Preterm ETs Are Significantly Reduced Compared with Adults and Partially Reduced Compared with Term Infants

Children 2022, 9(10), 1522; https://doi.org/10.3390/children9101522
by Aila Wirkner 1, Antje Vogelgesang 2, Ines Hegge 1, Anja Lange 1, Dirk Manfred Olbertz 3, Bernd Gerber 4, Matthias Heckmann 1 and Johanna Ruhnau 2,*
Reviewer 1:
Reviewer 2: Anonymous
Reviewer 3: Anonymous
Reviewer 4:
Children 2022, 9(10), 1522; https://doi.org/10.3390/children9101522
Submission received: 14 August 2022 / Revised: 21 September 2022 / Accepted: 30 September 2022 / Published: 5 October 2022
(This article belongs to the Special Issue New Research in Neonatal-Perinatal Medicine)

Round 1

Reviewer 1 Report

Review of neutrophil and monocyte extracellular traps in preterm infants by Wirkner et al.

Major comments;

-          In this study NETs are quantified by microscopy and flowcytometry, however there is no information given if these methods correlate and give the same results. Moreover, what is the best method?
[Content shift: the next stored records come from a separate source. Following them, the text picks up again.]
-- ==== Sys2Proof/Tests/Slice0.lean ====
section
/-!
SUPPORT. The model's own tests. Every expected value is written out from spec/: the encodings of 30_encoding.md R54, the
worked examples of 40 to 43, and the tables of 95_test_vectors.md. The theorems named witness_… show that the hypotheses of
the statement they name can be met together.
-/

set_option Elab.async false

namespace Sys2Proof.Tests
open Sys2Proof.Machine

/-! ## Helpers -/

/-- The first n counting bytes from a start (95, conventions). -/
def counting (start n : Nat) : List Byte := (List.range n).map fun i => BitVec.ofNat 8 (start + i)

/-- A state that holds a short message and nothing else. -/
def shortState (M : List Byte) : State :=
  { State.reset with buf := storeBytes State.reset.buf 0 M, cursor := BitVec.ofNat 7 M.length }

/-- The rolling state after one mix of counting bytes 0..63 (41_block_mixer R77's worked example). -/
def countingRolling : Rolling where
  x := 0xd1dd0dd1ddb0b84d
  y := 0xd989baf02a075e69
  z := 0xde0411f1cb979833
  v0 := 0x4c4844403c383430
  v1 := 0x16da6f06f62562ef
  w0 := 0x9ea5d2929a696cfd
  w1 := 0x827a1730472a83af

/-- The state after 64 + r counting bytes, 1 ≤ r ≤ 64 (R107; 95 P3 for r = 1, 43 R98 for r = 36). -/
def mixedState (r : Nat) : State :=
  { State.reset with
    roll := countingRolling
    buf := storeBytes (storeBytes State.reset.buf 0 (counting 0 64)) 0 (counting 64 r)
    cursor := BitVec.ofNat 7 r
    hasMixed := true }

/-- The state of 95's table 2.8 named FINALIZED: INIT; FINALIZE. -/
def finalizedState : State := { State.reset with done := true, result := 0x9ae16a3b2f90404f }

/-- The next state of an outcome, if it is one. -/
def nextOf (o : Host.Outcome State Fault Refusal) : Option State :=
  match o with
  | .next s => some s
  | .fault _ => none
  | .refused _ => none

/-- STATUS after a CMD write, where it completes (95, table 2.8). -/
def statusAfter (w : CmdWord) (s : State) : Option (BitVec 32) := (nextOf (command exec w s)).map statusWord

/-! ## WellFormed -/

theorem test_wellFormed_refuses_len9 : (Instr.append 9).wellFormed = false := by decide
theorem test_wellFormed_refuses_len15 : (Instr.append 15).wellFormed = false := by decide
theorem test_wellFormed_admits_len8 : (Instr.append 8).wellFormed = true := by decide

/-! ## Decoding, bit by bit from R54 -/

theorem test_decode_init : decode 0b00000000000000000000000000000001 = .instr .init := by decide
theorem test_decode_append5 : decode 0b00000000000000000000000001010010 = .instr (.append 5) := by decide
theorem test_decode_append8 : decode 0b00000000000000000000000010000010 = .instr (.append 8) := by decide
theorem test_decode_finalize : decode 0b00000000000000000000000000000011 = .instr .finalize := by decide
/-- 95, table 2.8: RSV bit 31; OP 4; FINALIZE with LEN 1. -/
theorem test_decode_illegal :
    decode 0x80000001 = .illegal .reservedBits ∧ decode 0x00000004 = .illegal .reservedOp ∧
    decode 0x00000013 = .illegal .lenNotZero := by decide
theorem test_decodeTableWord :
    decodeTableWord 32 1 = some .init ∧ decodeTableWord 32 2 = some (.append 0) ∧
    decodeTableWord 32 3 = some .finalize ∧ decodeTableWord 32 0 = none := by decide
-          It is unclear how NET area is determined, especially in the unstimulated samples. Does this reflect the amount of total neutrophils? Also if NET area is not different between the groups it is not clear how fMLP stimulated NET area can correlate with gestational age.

-          In the discussion lines 336-338 seem out of place here.

-          The authors mention their attempts to measure citH3 and a NET elisa, but do not give details what went wrong. Is there no citH3 in cord blood cells?

-          Figure 1: what do the pictures of plain film add?

-          Why was the intracellular MPO and NE staining performed? What did the authors expect?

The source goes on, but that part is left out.